**MATERIAL SHOWN:**
theorem ofOpcode_opField_eq_none_iff (w : Word) :
    ofOpcode (opField w) (sField w) = none ↔ ¬(1 ≤ w.toNat % 256 ∧ w.toNat % 256 ≤ 14) := by
  rw [ofOpcode_eq_none_iff, opField_toNat]

/-- The check of S in arithmetic: S set, with an opcode other than that of NOISE. -/
theorem seed_not_allowed_iff (w : Word) :
    (sField w && opField w != 0x09) = true ↔ w.getLsbD 8 = true ∧ w.toNat % 256 ≠ 9 := by
  have hnoise : opField w = 0x09 ↔ w.toNat % 256 = 9 := by
    rw [← opField_toNat]
    exact BitVec.toNat_inj.symm
  rw [Bool.and_eq_true, bne_iff_ne, Ne, hnoise]
  rfl

/-- With RSV zero and an opcode of the map, the check of S decides. -/
theorem decode_of_legal_opcode (w : Word) (hrsv : w.toNat / 2 ^ 9 = 0) (h1 : 1 ≤ w.toNat % 256)
    (h14 : w.toNat % 256 ≤ 14) :
    ∃ i, decode w = if sField w && opField w != 0x09 then .error .sNotAllowed else .ok i := by
  cases hmap : ofOpcode (opField w) (sField w) with
  | none => exact absurd ⟨h1, h14⟩ ((ofOpcode_opField_eq_none_iff w).1 hmap)
  | some i => exact ⟨i, decode_of_ofOpcode_some ((rsvField_eq_zero_iff w).2 hrsv) hmap⟩

theorem decode_of_seed_allowed (w : Word) (hrsv : w.toNat / 2 ^ 9 = 0) (h1 : 1 ≤ w.toNat % 256)
    (h14 : w.toNat % 256 ≤ 14) (hs : w.getLsbD 8 = true → w.toNat % 256 = 9) : ∃ i, decode w = .ok i := by
  obtain ⟨i, hi⟩ := decode_of_legal_opcode w hrsv h1 h14
  exact ⟨i, hi.trans (if_neg fun hbad => ((seed_not_allowed_iff w).1 hbad).elim fun hset h9 => h9 (hs hset))⟩

theorem decodes_iff_legal (w : Word) : (∃ i, decode w = .ok i) ↔ (1 ≤ w.toNat ∧ w.toNat ≤ 14) ∨ w.toNat = 0x109 := by
  constructor
  · rintro ⟨i, hi⟩
    rw [(decode_eq_ok_iff_eq_encode w i).1 hi]
    exact legalWord_encode i
  · rintro (⟨h1, h14⟩ | h)
    · have hs : w.getLsbD 8 = false := Nat.testBit_lt_two_pow (by omega)
      exact decode_of_seed_allowed w (by omega) (by omega) (by omega) fun hset => absurd (hs.symm.trans hset) nofun
    · exact decode_of_seed_allowed w (by omega) (by omega) (by omega) (by omega)

/-- Settles O3: one clause per outcome of the decoder, then the words it accepts. -/
theorem decoderChecksInOrder : Obligations.DecoderChecksInOrder := by
  unfold Obligations.DecoderChecksInOrder
  intro w
  refine ⟨fun hrsv => ?_, fun hrsv hop => ?_, fun hrsv h1 h14 hs h9 => ?_, fun hrsv h1 h14 hs => ?_,
    decodes_iff_legal w⟩
  · exact decode_of_rsvField_ne_zero (mt (rsvField_eq_zero_iff w).1 hrsv)
  · exact decode_of_ofOpcode_none ((rsvField_eq_zero_iff w).2 hrsv) ((ofOpcode_opField_eq_none_iff w).2 hop)
  · obtain ⟨i, hi⟩ := decode_of_legal_opcode w hrsv h1 h14
    exact hi.trans (if_pos ((seed_not_allowed_iff w).2 ⟨hs, h9⟩))
  · obtain ⟨i, hi⟩ := decode_of_seed_allowed w hrsv h1 h14 hs
    obtain ⟨-, hseed, hop⟩ := (decode_eq_ok_iff w i).1 hi
    exact ⟨i, hi, by rw [← hop, opField_toNat], hseed.symm⟩

end Sys2Proof

/-! PROOF. The script lines `wait` and `run` (30_encoding.md R106, R107): how every command ends, and the engine and the
host taking turns in the default order (log 8). -/

namespace Sys2Proof.Machine

/-! ## Steps in a row -/

theorem coreRun_succ (M : Host.Core) {s t : M.State} (k : Nat) (h : M.step s = .next t) :
    M.run (k + 1) s = M.run k t := by
  simp only [Host.Core.run, h]

theorem run_succ {s t : State} (k : Nat) (h : step s = .next t) : run (k + 1) s = run k t :=
  coreRun_succ Sys2Proof.core k h

theorem run_one {s t : State} (h : step s = .next t) : run 1 s = .next t := run_succ 0 h

/-! ## How a command ends (40_command_engine.md R126-R128) -/

/-- `t` is `s` with its command ended, in success or in an error. -/
structure Ends (s t : State) : Prop where
  rest : KeepsRest s t
  latch_none : t.latch = none
  done : t.status.done = true

theorem ends_raiseError (s : State) (e : CmdError) : Ends s (raiseError e s) :=
  ⟨(raiseError_frame s e).rest, rfl, rfl⟩

theorem Finishes.ends {i : Instr} {s t : State} {L : Operands} (h : Finishes i s t L) : Ends s t := by
  obtain ⟨bits, r0, r1, ts, a, b, -, -, -, rfl⟩ := h
  exact ⟨⟨rfl, rfl, rfl, rfl, rfl, rfl, rfl, rfl, rfl⟩, rfl, rfl⟩

/-- A latched command always answers a next state, and has ended there. -/
theorem exec_ends (i : Instr) {s : State} {L : Latch} (hl : s.latch = some L) :
    ∃ t, exec i s = .next t ∧ Ends s t := by
  cases hb : bodyOf i s L.ops with
  | error e => exact ⟨_, exec_error i s L e hl hb, ends_raiseError s e⟩
  | ok t => exact ⟨t, exec_ok i s t L hl hb, (finishes_of_body i s t L.ops hb).ends⟩

/-- The engine's turn ends a latched command, legal or not (R125). -/
theorem engineTurn_ends {s : State} {L : Latch} (hl : s.latch = some L) :
    ∃ t, engineTurn s = .next t ∧ Ends s t := by
  cases hd : decode L.cmd with
  | error e => exact ⟨_, engineTurn_illegal s L e hl hd, ends_raiseError s _⟩
  | ok i =>
    rw [engineTurn_decoded s L i hl hd]
    exact exec_ends i hl

/-! ## The two lines in the default order -/

/-- After a command has ended, the host's next step leaves the `wait` loop with STATUS read (R107; log 17). -/
theorem step_waitDone_of_ends {s t : State} {rest : List HostOp} (h : Ends s t) (hs : s.sched = [])
    (hp : s.port = .waitDone :: rest) :
    step t = .next { t with port := rest, draws := t.draws + 1, rdata := statusWord false t.status } := by
  have hport : t.port = .waitDone :: rest := h.rest.port_eq.trans hp
  have hidle : t.busy = false := by simp [State.busy, h.latch_none]
  rw [step_unlisted_host t (h.rest.sched_eq.trans hs) hidle (by simp [hport]),
    hostTurn_waitDone (beginStep t) rest hport, hostRead_regAddr]
  simp [regRead, beginStep, State.busy, h.latch_none, h.done]

/-- Settles O57: the engine's step ends the command, and the host's next step reads DONE as 1. -/
theorem waitLoopEnds : Obligations.WaitLoopEnds := by
  unfold Obligations.WaitLoopEnds
  intro s rest hb hs hp
  obtain ⟨L, hl⟩ := Option.isSome_iff_exists.1 hb
  obtain ⟨t, ht, hend⟩ := engineTurn_ends (s := beginStep s) hl
  have hengine : step s = .next t := (step_unlisted_engine s hs hb).trans ht
  have hhost := step_waitDone_of_ends hend hs hp
  refine ⟨_, (run_succ 1 hengine).trans (run_one hhost), rfl, ?_, ?_, hend.done⟩
  · exact (statusWord_done _ _).trans hend.done
  · simp [State.busy, hend.latch_none]

theorem offerCommand_idle {s : State} (hb : s.busy = false) (w : Word) : offerCommand s w = accept s w := by
  simp [offerCommand, hb]

/-- The host's step for `cmd MN` on an idle machine accepts the word (40_command_engine.md R120). -/
theorem step_writeReg_cmd {s : State} {w : Word} {rest : List HostOp} (hb : s.busy = false) (hs : s.sched = [])
    (hp : s.port = writeReg .cmd w :: rest) :
    step s = .next (accept { beginStep s with port := rest } w) := by
  rw [step_unlisted_host s hs hb (by simp [hp]), hostTurn_access (beginStep s) _ rest hp, hostWrite_regAddr]
  exact congrArg _ (offerCommand_idle (s := { beginStep s with port := rest }) hb w)

/-- A step with a command's word latched and no turn listed runs that command. -/
theorem step_unlisted_exec {s : State} {L : Latch} {i : Instr} (hs : s.sched = []) (hl : s.latch = some L)
    (hw : L.cmd = encode i) : step s = exec i (beginStep s) := by
  rw [step_unlisted_engine s hs (by simp [State.busy, hl])]
  exact engineTurn_decoded _ L i hl (hw ▸ decode_encode i)

/-- Settles O58: the host's step accepts the word, the engine's step runs it, and the host's next step ends the loop. -/
theorem runLineRunsItsCommand : Obligations.RunLineRunsItsCommand := by
  unfold Obligations.RunLineRunsItsCommand
  intro s i rest hb hs hp
  have haccept := step_writeReg_cmd (rest := .waitDone :: rest) hb hs hp
  have hengine := step_unlisted_exec (s := accept { beginStep s with port := .waitDone :: rest } (encode i)) hs rfl rfl
  obtain ⟨t, ht, hend⟩ :=
    exec_ends i (s := { accept s (encode i) with port := .waitDone :: rest, draws := s.draws + 2 }) rfl
  have hhost := step_waitDone_of_ends hend hs rfl
  rw [hend.rest.draws_eq] at hhost
  exact ⟨t, ht, (run_succ 2 haccept).trans <| (run_succ 1 (hengine.trans ht)).trans (run_one hhost)⟩

end Sys2Proof.Machine

/-! PROOF. The command engine (40_command_engine.md): acceptance (R120), the execute step (R121, R123, R125-R128), and a
step that never stops (R130). -/

namespace Sys2Proof.Machine

/-! ## Any other operand registers (R121) -/

/-- `s` with other operand registers, as host writes to them leave it. -/
def withOps (other : Operands) (s : State) : State := { s with ops := other }

@[simp] theorem withOps_tstate (other : Operands) (s : State) : (withOps other s).tstate = s.tstate := rfl

theorem map_require (g : State → State) (ok : Bool) (e : CmdError) (rest : Except CmdError State) :
    (require ok e rest).map g = require ok e (rest.map g) := by
  cases ok <;> rfl

theorem transduce_withOps (other : Operands) (i : Instr) (s : State) (L : Operands) (f : BitSeq → Output) :
    transduce i (withOps other s) L f = (transduce i s L f).map (withOps other) := by
  simp only [transduce, apply_ite (Except.map (withOps other))]
  rfl

theorem compareRegions_withOps (other : Operands) (s : State) (L : Operands) (f : BitSeq → BitSeq → Nat) :
    compareRegions (withOps other s) L f = (compareRegions s L f).map (withOps other) := by
  simp only [compareRegions, apply_ite (Except.map (withOps other))]
  rfl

**WHAT YOU HAVE TO DO:**
Please reproduce, exactly as they appear above, the lines from the line containing "theorem decoderChecksInOrder : Obligations.DecoderChecksInOrder" up to and including the line containing "e).rest, rfl, rfl⟩".

**YOUR SOLUTION:**
theorem decoderChecksInOrder : Obligations.DecoderChecksInOrder := by
  unfold Obligations.DecoderChecksInOrder
  intro w
  refine ⟨fun hrsv => ?_, fun hrsv hop => ?_, fun hrsv h1 h14 hs h9 => ?_, fun hrsv h1 h14 hs => ?_,
    decodes_iff_legal w⟩
  · exact decode_of_rsvField_ne_zero (mt (rsvField_eq_zero_iff w).1 hrsv)
  · exact decode_of_ofOpcode_none ((rsvField_eq_zero_iff w).2 hrsv) ((ofOpcode_opField_eq_none_iff w).2 hop)
  · obtain ⟨i, hi⟩ := decode_of_legal_opcode w hrsv h1 h14
    exact hi.trans (if_pos ((seed_not_allowed_iff w).2 ⟨hs, h9⟩))
  · obtain ⟨i, hi⟩ := decode_of_seed_allowed w hrsv h1 h14 hs
    obtain ⟨-, hseed, hop⟩ := (decode_eq_ok_iff w i).1 hi
    exact ⟨i, hi, by rw [← hop, opField_toNat], hseed.symm⟩

end Sys2Proof

/-! PROOF. The script lines `wait` and `run` (30_encoding.md R106, R107): how every command ends, and the engine and the
host taking turns in the default order (log 8). -/

namespace Sys2Proof.Machine

/-! ## Steps in a row -/

theorem coreRun_succ (M : Host.Core) {s t : M.State} (k : Nat) (h : M.step s = .next t) :
    M.run (k + 1) s = M.run k t := by
  simp only [Host.Core.run, h]

theorem run_succ {s t : State} (k : Nat) (h : step s = .next t) : run (k + 1) s = run k t :=
  coreRun_succ Sys2Proof.core k h

theorem run_one {s t : State} (h : step s = .next t) : run 1 s = .next t := run_succ 0 h

/-! ## How a command ends (40_command_engine.md R126-R128) -/

/-- `t` is `s` with its command ended, in success or in an error. -/
structure Ends (s t : State) : Prop where
  rest : KeepsRest s t
  latch_none : t.latch = none
  done : t.status.done = true

theorem ends_raiseError (s : State) (e : CmdError) : Ends s (raiseError e s) :=
  ⟨(raiseError_frame s e).rest, rfl, rfl⟩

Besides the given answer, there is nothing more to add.